Ramallah, le 20 janvier 2026, WAFA- Le réseau des organisations civiles palestiniennes a condamné le crime de la nouvelle occupation ce mardi matin en s'emparant du siège de l'agence de rétablissement et d'exploitation des réfugiés palestiniens "UNRWA" dans la ville occupée de Jérusalem, en mettant ses débris sur des installations dans le bâtiment principal qui abrite de nombreux sièges, et en levant son drapeau dans le quartier de Sheikh Jarrah.
Le réseau a réaffirmé que l'opération de démolition et d'intrusion et la démonstration de force de l'armée d'occupation qui l'accompagne viennent dans le contexte des tentatives visant à liquider le travail de l'agence, et à supprimer le droit au retour des réfugiés palestiniens garanti par la résolution 194 de l'ONU, qui fait partie d'une série d'épisodes dans lesquels l'État d'occupation vise les camps palestiniens du nord de la Cisjordanie, pour les saper et les ré-ingénier en tant que témoin de la Nakba, dans le cadre de sa guerre ouverte contre le peuple palestinien et les crimes de génocide en cours dans la bande de Gaza et la Cisjordanie. Depuis plusieurs mois, le bâtiment fait l'objet d'une campagne de censure sans cesse croissante.

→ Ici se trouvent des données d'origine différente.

-- ==== Sys2Proof/Machine/SegmentEngine.lean ====
section
/-! DEFINITION. The Segment Engines: the division of an item into cycles (R113–R117), the end of a cycle and of an item
(R118–R124), the segment commands (R126–R130, R133) and the end of a reset pulse (R132). -/

namespace Sys2Proof.Machine

/-! ### Division into cycles -/

/-- An item as the engine performs it: the fields fixed at acceptance (R113). `data` holds the write data. -/
structure Job where
  space : Space
  kind : AccessKind
  downstream : Nat
  count : Nat
  data : List Byte
  deriving DecidableEq, Repr

/-- The job of an item: of the posted item, or of the entry the reference names (R113). -/
def State.job (s : State) : Item → Job
  | .posted p => { space := .memory, kind := .write, downstream := p.downstream, count := p.count, data := p.data }
  | .reference slot =>
    let e := s.entries[slot]
    { space := e.space, kind := e.kind, downstream := e.downstream, count := e.count, data := e.writeData.getD [] }

/-- Byte cycles at width 8: one for each byte, in ascending order, all on the lower half (R115). -/
def byteCycles (j : Job) : (count address : Nat) → (data : List Byte) → List Cycle
  | 0, _, _ => []
  | n + 1, a, d => ⟨j.space, j.kind, a, .low, d.take 1⟩ :: byteCycles j n (a + 1) (d.drop 1)

/-- Word cycles from an even address, with a byte cycle for a byte left over (R116, 2 and 3). -/
def wordCycles (j : Job) : (count address : Nat) → (data : List Byte) → List Cycle
  | 0, _, _ => []
  | 1, a, d => [⟨j.space, j.kind, a, .low, d.take 1⟩]
  | n + 2, a, d => ⟨j.space, j.kind, a, .both, d.take 2⟩ :: wordCycles j n (a + 2) (d.drop 2)

/-- The division of an item by the segment's width (R115, R116). -/
def Job.divide (j : Job) : Width → List Cycle
  | .eight => byteCycles j j.count j.downstream j.data
  | .sixteen =>
    if j.downstream % 2 = 1 ∧ 0 < j.count then
      ⟨j.space, j.kind, j.downstream, .high, j.data.take 1⟩ :: wordCycles j (j.count - 1) (j.downstream + 1) (j.data.drop 1)
    else wordCycles j j.count j.downstream j.data

/-- A segment's engine, written as `e`, starts the first of a list of cycles, its timer at SEGn-CYCLE-TIMEOUT units of 1 µs; the rest
remain (R117). The cycle takes a number that no cycle had before (log 17). -/
def State.startCycle (s : State) (n : SegmentNumber) (e : Engine) : List Cycle → State
  | [] => s.setEngine n { e with current := none, remaining := [] }
  | c :: cs =>
    { s.setEngine n
        { e with
          current := some ⟨c, Timer.start Config.cycleUnit s.settings.segments[n].cycleTimeout, s.cyclesStarted⟩
          remaining := cs } with
      cyclesStarted := s.cyclesStarted + 1 }

/-- The current cycle of a segment, where it is the one that a target's signal answers (R118, log 17). -/
def State.answeredCycle (s : State) (answered : CycleName) : Option RunningCycle :=
  s.engines[answered.segment].current.filter fun c => decide (c.number = answered.number)

/-! ### Taking the head -/

/-- A reference's entry becomes ISSUED; a posted item has no entry (R79, R100). -/
def State.issue (s : State) : Item → State
  | .posted _ => s
  | .reference slot => s.setEntry slot { s.entries[slot] with state := .issued }

/-- The engine takes the head of its list (R113), where it is ONLINE and IDLE and the list is not empty. -/
def State.takeHead (s : State) (n : SegmentNumber) : State :=
  let e := s.engines[n]
  if e.state = .online ∧ e.inFlight = none then
    match e.queue with
    | [] => s
    | i :: rest =>
      let cycles := (s.job i).divide s.settings.segments[n].width
      (s.startCycle n { e with queue := rest, inFlight := some i, kept := [] } cycles).issue i
  else s

/-! ### The end of a cycle and of an item -/

/-- The byte or bytes a read cycle takes from its lanes, the lower address first (R116, R179). -/
def Lanes.bytes (l : Lanes) (data : BitVec 16) : List Byte :=
  match l with
  | .low => [data.extractLsb' 0 8]
  | .high => [data.extractLsb' 8 8]
  | .both => [data.extractLsb' 0 8, data.extractLsb' 8 8]

/-- The bytes an acknowledged cycle keeps: those of its lanes for a read cycle, none for a write cycle (R117). -/
def Cycle.taken (c : Cycle) (data : BitVec 16) : List Byte :=
  match c.kind with
  | .read => c.lanes.bytes data
  | .write => []

/-- How an item ends (R80, R121). -/
inductive ItemResult where
  | ok
  | noResponse
  | targetError
  deriving DecidableEq, Repr

/-- The outcome a result records (R80). -/
def ItemResult.outcome : ItemResult → EntryOutcome
  | .ok => .ok
  | .noResponse => .noResponse
  | .targetError => .targetError

/-- The cause of the WRITE-LOST that the end of a posted item raises, if it raises one (R105). -/
def lossOf : ItemResult → AbsentPolicy → Option LossCause
  | .ok, _ => none
  | .noResponse, .ones => none
  | .noResponse, .fault => some .noResponse
  | .targetError, _ => some .targetError

/-- The read data recorded with a result: the bytes kept, for a READ that ends OK (R80, R122). -/
def Entry.readResult (e : Entry) (result : ItemResult) (kept : List Byte) : Option (List Byte) :=
  if e.kind = .read ∧ result = .ok then some kept else none

/-- An item's result is handed back (R121, step 1): to its entry, which completes or, orphaned, is freed (R80, R89); of a posted
item, WRITE-LOST is raised where R105 requires it, and then its window's count falls (R104). -/
def State.handBack (s : State) (n : SegmentNumber) (i : Item) (result : ItemResult) (kept : List Byte) : State :=
  match i with
  | .reference slot =>
    let e := s.entries[slot]
    if e.orphaned then s.endEntry slot else s.completeEntry slot result.outcome (e.readResult result kept)
  | .posted p =>
    match lossOf result p.absentPolicy with
    | some cause => (s.raise (.writeLost n p.downstream cause) 1).lowerRoute p.route
    | none => s.lowerRoute p.route

/-- The engine with no item in flight and no cycle: IDLE (R111). -/
def Engine.idle (e : Engine) : Engine := { e with inFlight := none, current := none, remaining := [], kept := [] }

/-- The in-flight item ends: the engine becomes IDLE and the result is handed back (R121, step 1). -/
def State.endItem (s : State) (n : SegmentNumber) (result : ItemResult) : State :=
  let e := s.engines[n]
  match e.inFlight with
  | none => s
  | some i => (s.setEngine n e.idle).handBack n i result e.kept

/-- The consecutive no-response count set (R120). -/
def State.countNoResponses (s : State) (n : SegmentNumber) (count : Nat) : State :=
  s.setEngine n { s.engines[n] with noResponses := count }

/-- The engine enters FAULTED and SEGMENT-FAULTED is raised (R124). -/
def State.faultSegment (s : State) (n : SegmentNumber) (cause : FaultCause) : State :=
  (s.setEngine n { s.engines[n] with state := .faulted, faultCause := cause }).raise (.segmentFaulted n cause) 1

/-- An acknowledged cycle (R119, R120): the next cycle starts at the same claim, or the item ends OK. An acknowledgement of a cycle
that is not current, or not any more, is disregarded (R118, R130, R134, R179). -/
def State.acknowledge (s : State) (answered : CycleName) (data : BitVec 16) : State :=
  let n := answered.segment
  let e := s.engines[n]
  match s.answeredCycle answered with
  | none => s
  | some c =>
    let e' := { e with kept := e.kept ++ c.cycle.taken data, noResponses := 0 }
    match e.remaining with
    | [] => (s.setEngine n e').endItem n .ok
    | cs => s.startCycle n e' cs

/-- A cycle ended NO-RESPONSE (R1, R118, R120, R121), where its timer may expire (log 4). -/
def State.timeOut (s : State) (n : SegmentNumber) : State :=
  if mayExpire (s.engines[n].current.map RunningCycle.timer) then
    let count := s.engines[n].noResponses + 1
    let t := (s.endItem n .noResponse).countNoResponses n count
    if s.settings.segments[n].noResponseLimit ≤ count then t.faultSegment n .noResponseLimit else t
  else s

/-- A cycle ended TARGET-ERROR (R120, R121, R123). An error for a cycle that is not current, or not any more, is disregarded (R118,
R130, R134, R179). -/
def State.errCycle (s : State) (answered : CycleName) : State :=
  let n := answered.segment
  match s.answeredCycle answered with
  | none => s
  | some _ =>
    let t := (s.endItem n .targetError).countNoResponses n 0
    if s.settings.segments[n].haltOnError then t.faultSegment n .targetError else t

/-! ### The segment commands -/

/-- BRING-ONLINE (R126). -/
def bringOnlineCommand (block : List Byte) : Command := fun s =>
  match parseSegment block with
  | .error code => .error code
  | .ok n =>
    if s.engines[n].state = .offline then
      .ok (s.setEngine n { s.engines[n] with state := .online }, [EngineState.online.code])
    else .error .wrongState

/-- The engine leaves for a state with its no-response count and fault cause cleared (R127, R128). -/
def Engine.cleared (e : Engine) (state : EngineState) : Engine :=
  { e with state := state, noResponses := 0, faultCause := .none }

/-- TAKE-OFFLINE (R127). -/
def takeOfflineCommand (block : List Byte) : Command := fun s =>
  match parseSegment block with
  | .error code => .error code
  | .ok n =>
    let e := s.engines[n]
    if e.state = .offline ∨ e.state = .resetting then .error .wrongState
    else if e.busy ∨ e.queue ≠ [] then .error .busy
    else .ok (s.setEngine n (e.cleared .offline), [EngineState.offline.code])

/-- RESUME (R128). -/
def resumeCommand (block : List Byte) : Command := fun s =>
  match parseSegment block with
  | .error code => .error code
  | .ok n =>
    if s.engines[n].state = .faulted then
      .ok (s.setEngine n (s.engines[n].cleared .online), [EngineState.online.code])
    else .error .wrongState

/-! ### Segment reset -/

/-- The engine after a segment reset or a warm reset (R129, R134): RESETTING with a return state, nothing in flight, an empty list
and its pulse timer started at `pulse` units of 1 µs. -/
def Engine.resettingTo (returnState : ReturnState) (pulse : Nat) : Engine :=
  { state := .resetting, returnState := returnState, queue := [], inFlight := none, current := none, remaining := [],
    kept := [], noResponses := 0, faultCause := .none, resetPulse := some (Timer.start Config.pulseUnit pulse) }

/-- The return state a RESET-SEGMENT sets (R129). -/
def Engine.returnAfterReset (e : Engine) : ReturnState :=
  if e.state = .offline then .offline else .online

/-- A slot a reset ends (R82): an orphaned entry is freed, any other becomes COMPLETE with SEGMENT-RESET. -/
def State.resetEntry (s : State) (slot : Slot) : State :=
  if s.entries[slot].orphaned then s.freeEntry slot else s.completeEntry slot .segmentReset none

/-- The slots of the items an engine holds whose entries are orphaned, or are not (R130). -/
def State.heldSlots (s : State) (n : SegmentNumber) (orphaned : Bool) : List Slot :=
  (referencedSlots s.engines[n].items).filter fun slot => s.entries[slot].orphaned == orphaned

/-- The routes of the items that a reset ends for good: the posted items and an orphan (R130). -/
def State.endedRoutes (s : State) (n : SegmentNumber) : List Route :=
  (postedItems s.engines[n].items).map PostedItem.route
    ++ (s.heldSlots n true).map fun slot => s.entries[slot].route

/-- The claim of RESET-SEGMENT (R129, R130): every item the engine holds ends, WRITE-LOST is raised for the posted items
lost and dropped, the counts of their windows fall, and windows retire in ascending order. -/
def State.resetSegment (s : State) (n : SegmentNumber) : State :=
  let e := s.engines[n]
  let entriesDone := (referencedSlots e.items).foldl State.resetEntry s
  let engineDone :=
    entriesDone.setEngine n (Engine.resettingTo e.returnAfterReset s.settings.segments[n].resetPulse)
  (engineDone.raiseLost n .segmentReset (postedItems e.items)).lowerRoutes (s.endedRoutes n)

/-- The result block of RESET-SEGMENT (R130, R177). -/
def State.resetResult (s : State) (n : SegmentNumber) : List Byte :=
  [EngineState.resetting.code, s.engines[n].returnAfterReset.code]
    ++ fieldOf 1 (s.heldSlots n false).length ++ fieldOf 1 (postedItems s.engines[n].items).length

/-- RESET-SEGMENT (R129, R130). -/
def resetSegmentCommand (block : List Byte) : Command := fun s =>
  match parseSegment block with
  | .error code => .error code
  | .ok n =>
    if s.engines[n].state = .resetting then .error .busy else .ok (s.resetSegment n, s.resetResult n)

/-! ### SEGMENT-STATUS -/

/-- The result block of SEGMENT-STATUS (R133, R177). -/
def Engine.statusResult (e : Engine) : List Byte :=
  [e.state.code, e.returnStateByte, if e.busy then 1 else 0]
    ++ fieldOf 1 e.postedCount ++ fieldOf 1 e.queueLength ++ fieldOf 1 e.noResponses ++ [e.faultCause.code]

/-- SEGMENT-STATUS (R133). -/
def segmentStatusCommand (block : List Byte) : Command := fun s =>
  match parseSegment block with
  | .error code => .error code
  | .ok n => .ok (s, s.engines[n].statusResult)

/-! ### The end of a reset pulse -/

/-- The engine state of a return state (R132). -/
def ReturnState.engineState : ReturnState → EngineState
  | .online => .online
  | .offline => .offline

/-- The port leaves RESTARTING where no engine is RESETTING any more and WARM_N is released (R50). -/
def State.leaveRestarting (s : State) : State :=
  if s.port = .restarting ∧ s.warmN = false ∧ allSegments.all (fun n => decide (s.engines[n].state ≠ .resetting)) then
    { s with port := .running }
  else s

/-- A reset pulse timer that may expire does (R1, R132), and with the last pulse of a warm reset the port may leave RESTARTING (R50);
before that there is no expiry (log 4). -/
def State.endPulse (s : State) (n : SegmentNumber) : State :=
  if mayExpire s.engines[n].resetPulse then
    (s.setEngine n { s.engines[n] with state := s.engines[n].returnState.engineState, resetPulse := none }).leaveRestarting
  else s

/-! ### The rows -/

/-- BRING_ONLINE (R126). -/
def execBringOnline (h : Header) (operands : List Byte) (s : State) : Host.Outcome State Fault Refusal :=
  .next (manage h operands (bringOnlineCommand operands) s)

/-- TAKE_OFFLINE (R127). -/
def execTakeOffline (h : Header) (operands : List Byte) (s : State) : Host.Outcome State Fault Refusal :=
  .next (manage h operands (takeOfflineCommand operands) s)

/-- RESUME (R128). -/
def execResume (h : Header) (operands : List Byte) (s : State) : Host.Outcome State Fault Refusal :=
  .next (manage h operands (resumeCommand operands) s)

/-- RESET_SEGMENT (R129). -/
def execResetSegment (h : Header) (operands : List Byte) (s : State) : Host.Outcome State Fault Refusal :=
  .next (manage h operands (resetSegmentCommand operands) s)

/-- SEGMENT_STATUS (R133). -/
def execSegmentStatus (h : Header) (operands : List Byte) (s : State) : Host.Outcome State Fault Refusal :=
  .next (manage h operands (segmentStatusCommand operands) s)

/-- CYCLE_TIMEOUT (R118): the timer of the current cycle expires. -/
def execCycleTimeout (n : SegmentNumber) (s : State) : Host.Outcome State Fault Refusal :=
  .next (s.timeOut n)

/-- CYCLE_ACKNOWLEDGED (R119): disregarded where the cycle it answers is not the current one (R118, R179; log 17). -/
def execCycleAcknowledged (answered : CycleName) (data : BitVec 16) (s : State) : Host.Outcome State Fault Refusal :=
  .next (s.acknowledge answered data)

/-- TARGET_ERROR (R121): disregarded where the cycle it answers is not the current one (R118, R179; log 17). -/
def execTargetError (answered : CycleName) (s : State) : Host.Outcome State Fault Refusal :=
  .next (s.errCycle answered)

/-- RESET_PULSE_EXPIRY (R132). -/
def execResetPulseExpiry (n : SegmentNumber) (s : State) : Host.Outcome State Fault Refusal :=
  .next (s.endPulse n)

/-- TAKE_HEAD (R113). -/
def execTakeHead (n : SegmentNumber) (s : State) : Host.Outcome State Fault Refusal :=
  .next (s.takeHead n)

end Sys2Proof.Machine
end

Le Réseau a appelé à une action internationale immédiate pour mettre fin à ces crimes, à faire entendre la voix de l'Organisation des Nations Unies, qui a fondé l'agence et qui fonctionne sous son ombrelle depuis 77 ans, à s'employer à contrer les actions d'occupation par des mesures concrètes, y compris la suppression de l'adhésion de l'Etat d'occupation à l'ONU par une résolution du Conseil de sécurité si un veto est utilisé pour empêcher la prise de décision, à convoquer une assemblée générale d'urgence, ainsi qu'à agir au niveau international pour rendre compte de la puissance d'occupation pour ses crimes, à réagir à la démolition du siège en augmentant les subventions et les subventions, à protéger le travail de l'Agence, à assurer la continuité de ses services et à jouer le rôle de premier plan depuis sa création, et à ne pas permettre à l'Agence d'abandonner ce rôle en aucun cas.

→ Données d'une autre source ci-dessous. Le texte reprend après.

-- ==== Sys2Proof/Machine/Dispatch.lean ====
section
/-! DEFINITION. One arm per command: each is one direct call of its meaning. -/

namespace Sys2Proof.Machine

/-- The effect of a command on everything but the queue. -/
def exec (i : Instr) (s : State) : Host.Outcome State Fault Refusal :=
  match i with
  | .read h body => Sys2Proof.Machine.execRead h body s
  | .write h body => Sys2Proof.Machine.execWrite h body s
  | .noticeAck h body => Sys2Proof.Machine.execNoticeAck h body s
  | .openWindow h ops => Sys2Proof.Machine.execOpen h ops s
  | .amend h ops => Sys2Proof.Machine.execAmend h ops s
  | .renew h ops => Sys2Proof.Machine.execRenew h ops s
  | .freeze h ops => Sys2Proof.Machine.execFreeze h ops s
  | .close h ops => Sys2Proof.Machine.execClose h ops s
  | .closeWithAbandon h ops => Sys2Proof.Machine.execCloseWithAbandon h ops s
  | .query h ops => Sys2Proof.Machine.execQuery h ops s
  | .lookup h ops => Sys2Proof.Machine.execLookup h ops s
  | .bringOnline h ops => Sys2Proof.Machine.execBringOnline h ops s
  | .takeOffline h ops => Sys2Proof.Machine.execTakeOffline h ops s
  | .resume h ops => Sys2Proof.Machine.execResume h ops s
  | .resetSegment h ops => Sys2Proof.Machine.execResetSegment h ops s
  | .segmentStatus h ops => Sys2Proof.Machine.execSegmentStatus h ops s
  | .pendingStatus h ops => Sys2Proof.Machine.execPendingStatus h ops s
  | .cancelRequester h ops => Sys2Proof.Machine.execCancelRequester h ops s
  | .resumeNotices h ops => Sys2Proof.Machine.execResumeNotices h ops s
  | .noticeStatus h ops => Sys2Proof.Machine.execNoticeStatus h ops s
  | .readSetting h ops => Sys2Proof.Machine.execReadSetting h ops s
  | .writeSetting h ops => Sys2Proof.Machine.execWriteSetting h ops s
  | .noticeTarget h rest => Sys2Proof.Machine.execNoticeTarget h rest s
  | .segnWidth h rest => Sys2Proof.Machine.execSegnWidth h rest s
  | .managementSet h rest => Sys2Proof.Machine.execManagementSet h rest s
  | .identify h ops => Sys2Proof.Machine.execIdentify h ops s
  | .warmReset h ops => Sys2Proof.Machine.execWarmReset h ops s
  | .unknownCommand h body => Sys2Proof.Machine.execUnknownCommand h body s
  | .warmNAssert => Sys2Proof.Machine.execWarmNAssert s
  | .warmNRelease => Sys2Proof.Machine.execWarmNRelease s
  | .pwrgoodFall => Sys2Proof.Machine.execPwrgoodFall s
  | .coldResetEnd => Sys2Proof.Machine.execColdResetEnd s
  | .leaseExpiry w => Sys2Proof.Machine.execLeaseExpiry w s
  | .discardExpiry slot => Sys2Proof.Machine.execDiscardExpiry slot s
  | .cycleTimeout n => Sys2Proof.Machine.execCycleTimeout n s
  | .cycleAcknowledged n data => Sys2Proof.Machine.execCycleAcknowledged n data s
  | .targetError n => Sys2Proof.Machine.execTargetError n s
  | .resetPulseExpiry n => Sys2Proof.Machine.execResetPulseExpiry n s
  | .ackTimerExpiry => Sys2Proof.Machine.execAckTimerExpiry s
  | .takeHead n => Sys2Proof.Machine.execTakeHead n s
  | .noticeSend => Sys2Proof.Machine.execNoticeSend s
  | .pwrgoodRise => Sys2Proof.Machine.execPwrgoodRise s
  | .askOfUnknownKind message => Sys2Proof.Machine.execAskOfUnknownKind message s
  | .messageLeavesPort which => Sys2Proof.Machine.execMessageLeavesPort which s

end Sys2Proof.Machine
end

En outre, le réseau a également demandé la protection des employés du siège, la conservation des documents, des papiers et des différents appareils contenant des informations importantes concernant les réfugiés, le travail de l'agence et de ses employés, des registres, des archives et d'autres matériaux, en mettant en garde contre la destruction et la perte de ces documents, ce qui pourrait priver le public de leurs droits.